Tax Court Reversed on Historic Rehabilitation Credits in Historic Boardwalk
August 30, 2012
[Note: Miller & Chevalier filed a brief in this case on behalf of National Trust for Historic Preservation]
In a detailed 85-page opinion, the Third Circuit has reversed the Tax Court’s opinion that upheld a claim for historic rehabilitation tax credits by the private partner in a public/private partnership that rehabilitated a historic property on the Atlantic City boardwalk. See our earlier report here. The government had argued both that the transaction lacked economic substance and that the private partner, Pitney Bowes, was not a bona fide partner in the enterprise. The Third Circuit agreed with the government’s second argument and therefore found it unnecessary to decide whether there was economic substance. Given that approach, the court stated that it would “not opine on the parties’ dispute” on whether the Ninth Circuit was correct in Sacks v. Commissioner, 69 F.3d 982 (9th Cir. 1995), in stating that the policy of providing a rehabilitation credit as a tax incentive is relevant “in evaluating whether a transaction has economic substance.” Slip op. 54 n.50. The court did make some general observations on economic substance, however, noting its agreement with amicus that the government’s position had inappropriately blurred the line between economic substance and the substance-over-form doctrine, which are “distinct” doctrines. Slip op. 52 n.50. Citing Southgate Master Fund, L.L.C. v. United States, 659 F.3d 466, 484 (5th Cir. 2011), the court added that “even if a transaction has economic substance, the tax treatment of those engaged in the transaction is still subject to a substance-over-form inquiry to determine whether a party was a bona fide partner in the business engaged in the transaction.” Slip op. 53 n.50.

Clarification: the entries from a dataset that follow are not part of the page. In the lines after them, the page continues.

theorem Ctx.finish_owner (c : Ctx) (s : State) (nx : Next) (l : Option Writer) (vd : Nat) :
    (c.finish s nx l).owner vd = { s.owner vd with progress := ((c.finish s nx l).owner vd).progress } := by
  have h0 : ((s.modFlight c.f.key fun f => c.issued s nx l f).endYields c.f).owner vd = s.owner vd := by
    unfold State.owner; simp
  unfold Ctx.finish State.tookSlot State.progressed
  split
  · rw [h0]
  · split
    · rw [h0]
    · by_cases hv : c.f.vd = vd
      · subst hv
        rw [State.owner_modOwner_self _ (by simp), h0]
      · rw [State.owner_modOwner_ne _ (by simp) hv, h0]

theorem State.clearLatches_quad_ne (s : State) (f : Flight) {n : Nat} (h : n ≠ f.quad) : (s.clearLatches f).quad n = s.quad n := by
  unfold State.clearLatches
  dsimp only
  split
  · rfl
  · exact State.quad_putQuad_ne s (by simp [State.quad_num]; exact fun e => h e.symm)

theorem State.clearLatches_order (s : State) (f : Flight) : ((s.clearLatches f).quad f.quad).order = (s.quad f.quad).order := by
  unfold State.clearLatches
  dsimp only
  split
  · rfl
  · rw [State.quad_putQuad_eq]
    exact State.quad_num s f.quad

/-- An instruction without other effect leaves everything outside the current flight alone. -/
theorem Ctx.finish_elsewhere (v : View) (s : State) (f : Flight) (x : XF) {g : Flight} (hg : g.key = f.key)
    (nx : Next) (l : Option Writer) :
    (Ctx.atIssue v s f x).Elsewhere s ((Ctx.atIssue v s f x).finish ((Ctx.atIssue v s f x).s.putFlight g) nx l) := by
  have hr := Ctx.finish_rest (Ctx.atIssue v s f x) ((Ctx.atIssue v s f x).s.putFlight g) nx l
  have hq : ∀ n, ((Ctx.atIssue v s f x).finish ((Ctx.atIssue v s f x).s.putFlight g) nx l).quad n = (s.clearLatches f).quad n := by
    intro n; rw [hr]; rfl
  refine ⟨?_, ?_, ?_, ?_, ?_, ?_⟩
  · generalize (Ctx.atIssue v s f x).finish ((Ctx.atIssue v s f x).s.putFlight g) nx l = t at hr
    have h1 : t.quads = (s.clearLatches f).quads := by rw [hr]; rfl
    have h2 : t.free = s.free + 1 := by rw [hr]; simp
    rw [h1, h2]
    refine hr.trans ?_
    simp
  · intro k hk
    rw [Ctx.finish_flight_ne hk nx l]
    congr 1
    have : ((Ctx.atIssue v s f x).s.putFlight g).flight k = (Ctx.atIssue v s f x).s.flight k :=
      State.flight_putFlight_ne _ (by rw [hg]; exact fun e => hk e.symm)
    rw [this]
    unfold State.flight; simp
  · intro n hn; rw [hq]; exact State.clearLatches_quad_ne s f hn
  · rw [hq]; exact State.clearLatches_order s f
  · intro vd
    rw [Ctx.finish_owner]
    have : ((Ctx.atIssue v s f x).s.putFlight g).owner vd = s.owner vd := by unfold State.owner; simp
    rw [this]
  · intro a
    rw [hr]
    unfold State.byte State.cached State.copyOf
    simp

/-! ### Fixed-latency results -/

@[simp] theorem substParams_set (r : Row) (m x : XF) : (substParams r m x).set = x.set := rfl

/-- Parameter slots leave the set field alone. -/
theorem fieldsOf_set {s : State} {f : Flight} {v : View} {x : XF} (h : s.fieldsOf f v = .ok x) : x.set = v.x.set := by
  unfold State.fieldsOf at h
  split at h
  · cases h; rfl
  · split at h
    · cases h
    · cases h; rfl

set_option maxHeartbeats 4000000 in
theorem fixed_exec (i : Instr) (v : View) (lat : Nat) (out : Ctx → Chk FixedOut) (hv : i.view = some v)
    (hf : fixedResult i = some (lat, out)) (s : State) : exec i s = fixedOp lat v s out := by
  cases i <;> cases hf <;> cases hv <;> rfl

theorem toX_set (f : WForm) (c : Nat) (w : WF) : (f.toX c w).set = 15 := by cases f <;> rfl

theorem set_enc {i : Instr} {v : View} (hv : i.view = some v) (he : v.encOk = true) (hk : (rowOf v.op9).kind ≠ .V) : v.x.set = 15 := by
  unfold Instr.view at hv
  split at hv
  · cases hv
    simp only [viewX, Row.encOk] at he hk ⊢
    split at he
    · rename_i h; exact absurd h hk
    · simp only [Bool.and_eq_true, decide_eq_true_eq] at he; exact he.1.1.1.1.1.1.1
  · rename_i op7 w _
    cases hc : wCell op7 with
    | none => simp [hc] at hv
    | some p => simp [hc] at hv; subst hv; exact toX_set _ _ _
  · cases hv; rfl
  · cases hv

set_option maxHeartbeats 4000000 in
theorem fixed_kind (i : Instr) (v : View) (lat : Nat) (out : Ctx → Chk FixedOut) (hv : i.view = some v)
    (hf : fixedResult i = some (lat, out)) : (rowOf v.op9).kind ≠ .V := by
  cases i <;> cases hf <;> cases hv <;> exact fun h => Kind.noConfusion h


theorem flag_none {v : View} {s : State} {f : Flight} {x : XF} (h : x.set = 15) : (Ctx.atIssue v s f x).flag = none := by
  simp [Ctx.flag, h]

theorem advance_none (f : Flight) (s : State) (n : Nat) (h : f.macroStep = none) :
    f.advance s n .seq = { f with pc := (f.pc + dw n) &&& pcMask } := by
  simp [Flight.advance, h, Flight.setPC]

theorem issued_seq (c : Ctx) (s : State) (l : Option Writer) (ps : List Pending) (hfl : c.flag = none) :
    c.SeqIssued ps c.f.flags (c.issued s .seq l { c.f with pend := c.f.pend ++ ps }) := by
  constructor
  · unfold Ctx.issued
    simp only [hfl]
    unfold Flight.advance
    dsimp only
    split
    · rfl
    · split <;> rfl
  · intro hm
    unfold Ctx.issued
    simp only [hfl]
    rw [advance_none _ _ _ (by exact hm)]
    exact ⟨rfl, hm⟩

set_option maxHeartbeats 4000000 in
/-- The predicate results, by shape. -/
theorem pred_exec (i : Instr) (v : View) (lat : Nat) (out : Ctx → Chk (Word × Flags)) (hv : i.view = some v)
    (hf : predResult i = some (lat, out)) (s : State) : exec i s = predOp lat v s out := by
  cases i <;> cases hf <;> cases hv <;> rfl

theorem pred_kind (i : Instr) (v : View) (lat : Nat) (out : Ctx → Chk (Word × Flags)) (hv : i.view = some v)
    (hf : predResult i = some (lat, out)) : (rowOf v.op9).kind ≠ .V := by
  cases i <;> cases hf <;> cases hv <;> exact fun h => Kind.noConfusion h

/-! ### Control-class instructions -/

theorem Ctx.chainAfter_control {c : Ctx} (h : isControl c.op9 = true) (l : Option Writer) : c.chainAfter l = Chain.closed := by
  unfold Ctx.chainAfter
  split
  · rfl
  · rw [if_pos (by simp [closesChain, h])]

theorem Ctx.issued_goto {c : Ctx} (h : isControl c.op9 = true) (hf : c.flag = none) (s : State) (pc : DWord) (l : Option Writer)
    (g : Flight) : c.issued s (.goto pc) l g = c.left g pc := by
  unfold Ctx.issued
  simp only [hf, Ctx.chainAfter_control h]
  rfl

theorem Ctx.issued_next {c : Ctx} (h : isControl c.op9 = true) (hf : c.flag = none) (s : State) (l : Option Writer)
    {g : Flight} (hm : g.macroStep = none) : c.issued s .seq l g = c.left g (g.pc + dw c.len) := by
  unfold Ctx.issued
  simp only [hf, Ctx.chainAfter_control h]
  rw [advance_none _ _ _ hm]
  rfl

/-- A control-class instruction stands in no macro body. -/
theorem AtIssue.noBody {v : View} {s : State} {f : Flight} {x : XF} (h : AtIssue v s f x) (hc : isControl v.op9 = true) :
    f.macroStep = none := by
  cases hm : f.macroStep with
  | none => rfl
  | some _ => have := (h.nest (by simp [hm])).1; rw [hc] at this; cases this

/-- The state at issue agrees with the state before but for the latches and the counter of free values. -/
theorem Ctx.atIssue_flight (v : View) (s : State) (f : Flight) (x : XF) (k : Nat) :
    (Ctx.atIssue v s f x).s.flight k = s.flight k := by
  unfold State.flight; simp

theorem putFlight_same {s : State} {f : Flight} {k : Nat} (h : s.flight k = some f) : s.putFlight f = s := by
  have hk : f.key = k := State.flight_key h
  subst hk
  unfold State.putFlight
  have : kset Flight.key f s.flights = s.flights := by
    unfold State.flight at h
    generalize s.flights = fs at h
    induction fs with
    | nil => cases h
    | cons a as ih =>
      unfold kget at h
      unfold kset
      by_cases e : a.key = f.key
      · rw [if_pos e] at h ⊢; cases h; rfl
      · rw [if_neg e] at h ⊢; rw [ih h]
  rw [this]

/-- An instruction at issue that changes its own flight alone and leads somewhere. -/
theorem ctlOp_goes {v : View} {s : State} {f : Flight} {x : XF} (h : AtIssue v s f x) {body : Ctx → Chk (State × Next)}
    {g : Flight} {nx : Next} (hg : g.key = f.key)
    (hb : body (Ctx.atIssue v s f x) = .ok ((Ctx.atIssue v s f x).s.putFlight g, nx)) :
    ∃ t, ctlOp v s body = .next t
      ∧ t.flight f.key = some ((Ctx.atIssue v s f x).issued ((Ctx.atIssue v s f x).s.putFlight g) nx none g)
      ∧ (Ctx.atIssue v s f x).Elsewhere s t := by
  refine ⟨_, ctlOp_ok h hb, ?_, Ctx.finish_elsewhere v s f x hg nx none⟩
  exact Ctx.finish_flight (by rw [Ctx.atIssue_f, ← hg]; exact State.flight_putFlight_self _ _) hg nx none

/-- The same for one that changes nothing of its own. -/
theorem ctlOp_leads {v : View} {s : State} {f : Flight} {x : XF} (h : AtIssue v s f x) {body : Ctx → Chk (State × Next)}
    {nx : Next} (hb : body (Ctx.atIssue v s f x) = .ok ((Ctx.atIssue v s f x).s, nx)) :
    ∃ t, ctlOp v s body = .next t
      ∧ t.flight f.key = some ((Ctx.atIssue v s f x).issued (Ctx.atIssue v s f x).s nx none f)
      ∧ (Ctx.atIssue v s f x).Elsewhere s t := by
  have hs : (Ctx.atIssue v s f x).s.putFlight f = (Ctx.atIssue v s f x).s :=
    putFlight_same (k := f.key) (by rw [Ctx.atIssue_flight]; exact h.flight)
  have := ctlOp_goes (g := f) (nx := nx) h rfl (by rw [hs]; exact hb)
  rwa [hs] at this

/-- The set field of a row that is not of kind V holds 15 once the checks have passed. -/
theorem AtIssue.noFlag {i : Instr} {v : View} {s : State} {f : Flight} {x : XF} (h : AtIssue v s f x) (hv : i.view = some v)
    (hk : (rowOf v.op9).kind ≠ .V) : (Ctx.atIssue v s f x).flag = none := by
  apply flag_none
  rw [fieldsOf_set h.fields]
  exact set_enc hv h.enc hk

end Sys2Proof.Machine
end

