-- ==== Sys2Proof/Certificates/Slice0/Obligations.lean ====
section
/-!
DEFINITION. The statements for the provers. Where a statement says 'here', it names the states or forms that it covers; `exec`
answers a next state in every conclusion. A clause that rests on the model's choice names the log entry.
-/

open Sys2Proof Sys2Proof.Machine

/-- Decoding an encoded instruction gives it back, with its length, whatever bytes follow (02 R33, R35 to R38). -/
def Obligations.DecodeOfEncode : Prop :=
  ∀ (i : Instr) (bs rest : List Byte), encode i = some bs → decode (bs ++ rest) = .ok (i, bs.length)

/-- No bit of a decoded instruction is dropped: encoding what decode gives yields the bytes it came from (02 R33, R35 to R38).
-/
def Obligations.EncodeOfDecode : Prop :=
  ∀ (bs : List Byte) (i : Instr) (n : Nat), decode bs = .ok (i, n) → n ≤ bs.length ∧ encode i = some (bs.take n)

/-- Words the manual encodes itself decode to their instructions (02 R35 to R38; the examples of 03 R101, R102, R104, R107, 04
R123, R126 and 07 R172, R173). -/
def Obligations.SpecWordsDecode : Prop :=
  decode (leBytes 4 0xFF41C181) = .ok (.brpAnyW32 ⟨7, 0x34, 0x3F, 0, 0⟩, 4)
  ∧ decode (leBytes 8 0x0000100A00BE0003) = .ok (.call ⟨20, 0x20, 0, 0, false, 15, 0, 0, false⟩, 8)
  ∧ decode (leBytes 4 0x0000DB01) = .ok (.getsrW32 ⟨3, 0, 0, 0, 0⟩, 4)
  ∧ decode (leBytes 4 0x0C615085) = .ok (.shlImmW32 ⟨5, 6, 3, 0, 1⟩, 4)
  ∧ decode (leBytes 4 0x08105501) = .ok (.icmpLtW32 ⟨1, 1, 2, 0, 0⟩, 4)
  ∧ decode (leBytes 4 0x04616481) = .ok (.lshuW32 ⟨5, 6, 1, 0, 0⟩, 4)
  ∧ decode (leBytes 4 0x0010A601) = .ok (.pollMaskW32 ⟨2, 1, 0, 0, 0⟩, 4)
  ∧ decode (leBytes 8 0x008002019A3E0003) = .ok (.redMin ⟨3, 4, 0, 1, false, 15, 0, 0, false⟩, 8)

/-- A turn that fetches bytes that decode runs that instruction, in the state that the turn leaves with its flight as the
current one; bytes that decode to none trap ILLEGAL_ENCODING at the lowest active lane; an event on the agenda runs (02 R49,
R54; 03 R76, R77, R96). A flight alone in its quadrant, with nothing pending, no wait and no chain, runs the instruction at its
PC: the step is exec of what the bytes there decode to, in the state with that flight current and the quadrant's turn recorded
(03 R76, R77). -/
def Obligations.StepRunsDecoded : Prop :=
  ((∀ (s s' : State) (n : Nat) (rest : List Turn) (bytes : List Byte) (i : Instr) (len : Nat),
      s.agenda = .quad n :: rest → State.turn { s with agenda := rest } n = .fetched s' bytes → decode bytes = .ok (i, len) →
      step s = exec i s')
    ∧ (∀ (s s' : State) (n : Nat) (rest : List Turn) (bytes : List Byte) (e : DecodeError) (f : Flight),
      s.agenda = .quad n :: rest → State.turn { s with agenda := rest } n = .fetched s' bytes → decode bytes = .error e →
      s'.curFlight = some f → step s = .next (s'.takeTrap f 1 (lowestLane f.em) 0 f.pc 0))
    ∧ ∀ (s : State) (i : Instr) (rest : List Turn), s.agenda = .event i :: rest → step s = exec i { s with agenda := rest })
  ∧ (∀ (s : State) (n k : Nat) (rest : List Turn) (p : Partition) (f : Flight) (bytes : List Byte) (i : Instr) (len : Nat),
      s.agenda = .quad n :: rest → s.partitionOfCore (coreOfQuad n) = some p → s.part p.num = p →
      (s.quad n).turnCycle ≠ some p.cycle → (s.quad n).order = [k] → s.flight k = some f → f.quad = n →
      f.block = .none → f.halted = false → f.ended = false → f.pend = [] → f.poisoned = [] → f.macroStep = none →
      f.chain.isOpen = false → f.lastIssue = none → f.yielding = none → f.waitCount = 0 → (∀ j, f.flags.getD j 0 = 0) →
      s.memOps = [] → s.vfu = [] → s.copies = [] → s.mxq = [] → f.early = [] → (∀ u ∈ s.teams, u.windows = []) →
      (∀ o ∈ s.owners, ∀ e ∈ o.entries, e.owed = []) →
      s.fetchWord f = .ok bytes → s.devHold (s.fetchAddrs f bytes.length) (.op f.key) = none → decode bytes = .ok (i, len) →
      ∃ s', step s = exec i s' ∧ s'.curFlight = some f ∧ s'.quad n = { s.quad n with turnCycle := some p.cycle }
        ∧ s' = { s with agenda := rest, cur := some k, quads := s'.quads })
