-- ==== Sys2Proof/Tests/Slice0.lean ====
section
/-!
SUPPORT. Tests. Words of every row decode as the manual encodes them; WellFormed refuses an ill-formed term for each check; and for
each statement of Certificates/Slice0/Obligations.lean, a state and operands that meet the hypotheses of each of its clauses, at
the ends of their ranges. No witness says what the model answers.
-/

open Sys2Proof Sys2Proof.Machine

namespace Sys2Proof.Tests

/- One theorem at a time: the kernel's evaluations need much stack. -/
set_option Elab.async false

/-! ### Decoding

Each row's word, written out from 02 R33 to R38, R55 to R60 and R63: in X64 d 0x11, a 0x22, b 0x33, c 0x44, set 15, distance 1; in
W32 the fields of the form, wait 2, distance 1; in H16 b 0x13, d 0x09, chain 1. -/

noncomputable def reads (n w : Nat) (i : Instr) : Bool :=
  match decode (leBytes n w) with
  | .ok (j, k) => i = j && k = n
  | .error _ => false

noncomputable def readsX (l : List (Nat × (XF → Instr))) : Bool :=
  l.all fun p => reads 8 p.1 (p.2 ⟨0x11, 0x22, 0x33, 0x44, false, 15, 0, 1, false⟩)

noncomputable def readsW (f : WF) (l : List (Nat × (WF → Instr))) : Bool := l.all fun p => reads 4 p.1 (p.2 f)

noncomputable def readsH (l : List (Nat × (HF → Instr))) : Bool := l.all fun p => reads 2 p.1 (p.2 ⟨0x09, 0x13, true⟩)

theorem test_decode_x64_control :
    readsX [(0x22199108801E0007, .nop), (0x22199108803E0007, .bra), (0x22199108805E0007, .brp), (0x22199108807E0007, .brez),
      (0x22199108809E0007, .jmp), (0x2219910880BE0007, .call), (0x2219910880DE0007, .ret), (0x22199108811E0007, .emget),
      (0x22199108813E0007, .emset), (0x22199108815E0007, .emand), (0x22199108817E0007, .emandn), (0x22199108821E0007, .mcall),
      (0x22199108823E0007, .trap), (0x22199108825E0007, .yield), (0x22199108827E0007, .waitf), (0x22199108829E0007, .exit),
      (0x2219910882BE0007, .getsr)] = true := by decide +kernel

theorem test_decode_x64_integer_a :
    readsX [(0x22199108881E0007, .iadd), (0x22199108883E0007, .isub), (0x22199108885E0007, .imul), (0x22199108887E0007, .imulh),
      (0x22199108889E0007, .imla), (0x2219910888BE0007, .imlalI32), (0x2219910888DE0007, .imlalN32), (0x2219910888FE0007, .imin),
      (0x22199108891E0007, .imax), (0x22199108893E0007, .iabs), (0x22199108895E0007, .ineg), (0x22199108897E0007, .iaddminI32),
      (0x22199108899E0007, .iaddminI16x2), (0x221991088A1E0007, .and), (0x221991088A3E0007, .or), (0x221991088A5E0007, .xor),
      (0x221991088A7E0007, .andn), (0x221991088A9E0007, .not), (0x221991088ABE0007, .shl), (0x221991088ADE0007, .shr),
      (0x221991088AFE0007, .sar), (0x221991088B1E0007, .rotl), (0x221991088B3E0007, .clz), (0x221991088B5E0007, .popc),
      (0x221991088B7E0007, .brev), (0x221991088B9E0007, .bfxN32)] = true := by decide +kernel

theorem test_decode_x64_integer_b :
    readsX [(0x221991088BBE0007, .bfxI32), (0x221991088BDE0007, .bfi), (0x221991088C1E0007, .icmp), (0x221991088C3E0007, .sel),
      (0x221991088C5E0007, .mov), (0x221991088C7E0007, .movi), (0x221991088C9E0007, .movhi), (0x221991088CBE0007, .lea),
      (0x221991088D1E0007, .shlImm), (0x221991088D3E0007, .shrImm), (0x221991088D5E0007, .sarImm), (0x221991088D7E0007, .rotlImm)] = true := by decide +kernel

theorem test_decode_x64_float_a :
    readsX [(0x22199108901E0007, .fadd), (0x22199108903E0007, .fsub), (0x22199108905E0007, .fmul), (0x22199108907E0007, .fmacRn),
      (0x22199108909E0007, .fmacRz), (0x2219910890BE0007, .fmacRu), (0x2219910890DE0007, .fmacRd), (0x2219910890FE0007, .fmin),
      (0x22199108911E0007, .fmax), (0x22199108913E0007, .fcmp), (0x22199108915E0007, .fclass), (0x22199108917E0007, .frint),
      (0x22199108921E0007, .frcp), (0x22199108923E0007, .frsq), (0x22199108925E0007, .fsqrt), (0x22199108927E0007, .fex2),
      (0x22199108929E0007, .flg2), (0x2219910892BE0007, .fsin), (0x2219910892DE0007, .fcos), (0x22199108931E0007, .pkadd),
      (0x22199108933E0007, .pkmul), (0x22199108935E0007, .pkfmaF16x2), (0x22199108937E0007, .pkfmaBf16x2), (0x22199108941E0007, .cvtF),
      (0x22199108943E0007, .cvtI), (0x22199108945E0007, .dxpack)] = true := by decide +kernel

theorem test_decode_x64_float_b :
    readsX [(0x22199108947E0007, .dxunpk)] = true := by decide +kernel

theorem test_decode_x64_cross_lane :
    readsX [(0x22199108981E0007, .lperm), (0x22199108983E0007, .lshu), (0x22199108985E0007, .lshd), (0x22199108987E0007, .lxor),
      (0x22199108989E0007, .lrot), (0x22199108991E0007, .pollAny), (0x22199108993E0007, .pollAll), (0x22199108995E0007, .pollMask),
      (0x22199108997E0007, .leqMask), (0x22199108999E0007, .leqAll), (0x221991089A1E0007, .redAdd), (0x221991089A3E0007, .redMin),
      (0x221991089A5E0007, .redMax), (0x221991089A7E0007, .redAnd), (0x221991089A9E0007, .redOr), (0x221991089ABE0007, .redXor),
      (0x221991089B1E0007, .redFadd), (0x221991089B3E0007, .redFmin), (0x221991089B5E0007, .redFmax), (0x221991089B9E0007, .scanAdd)] = true := by decide +kernel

Turning to the issue that it found dispositive, the court concluded that Pitney Bowes was not a bona fide partner because it “lacked a meaningful stake in either the success or failure of [the partnership].” Slip op. 85. In reaching that conclusion, the court relied heavily on two recent court of appeals’ decisions, the Second Circuit’s analysis of bona fide equity partnership participation in TIFD III-E, Inc. v. United States, 459 F.3d 220 (2d Cir. 2006) (“Castle Harbour”) and the Fourth Circuit’s analysis of “disguised sales” in Virginia Historic Tax Credit Fund 2001 LP v. Commissioner, 639 F.3d 129 (4th Cir. 2011). Although the taxpayer had objected that the latter case was irrelevant because no disguised sale issue was present, the court agreed with the government’s argument in its reply brief that “the disguised-sale analysis in that case ‘touches on the same risk-reward analysis that lies at the heart of the bona fide-partner determination.’” Slip op. 67 n.54 (quoting U.S. Reply Br. 9). See our previous report here. The court elaborated on this point as follows: “Although we are not suggesting that a disguised-sale determination and a bona fide-partner inquiry are interchangeable, the analysis pertinent to each look to whether the putative partner is subject to meaningful risks of partnership operations before that partner receives the benefits which may flow from that enterprise.” Id. at 69 n.54.
The taxpayer had relied heavily on the Tax Court’s findings regarding the essentially factbound question of bona fide partnership, but the Third Circuit found that the deferential standard of review of factual findings was not an obstacle to reversal. The court first stated that “the record belies” the Tax Court’s conclusion that Pitney Bowes faced a risk that the rehabilitation would not be completed. Id. at 73. To deal with the standard of review, the court of appeals drew a hair-splitting distinction between the factual issue of “the existence of a risk” and what the court believed to be a “purely . . . legal question of how the parties agreed to divide that risk,” which “depends on the . . . documents and hence is a question of law.” Id. at 73 n.57. The court of appeals directly rejected other Tax Court findings regarding risk as “clearly erroneous.” Id. at 76.
The court did not dwell on the policy implications of its decision. It stated that it was “mindful of Congress’s goal of encouraging rehabilitation of historic buildings” and had not ignored the concerns expressed by the amici that a ruling for the government could “jeopardize the viability of future historic rehabilitation projects.” Id. at 84. But the court brushed aside those concerns, taking comfort in the response of the government’s reply brief that “[i]t is the prohibited sale of tax credits, not the tax credit provision itself, that the IRS has challenged.” Id. at 85. Be that as it may, decisions like this are likely to diminish the practical effectiveness of the credit as an incentive and thus to frustrate to some extent Congress’s desire to encourage historic rehabilitation projects.
A petition for rehearing would be due on October 11.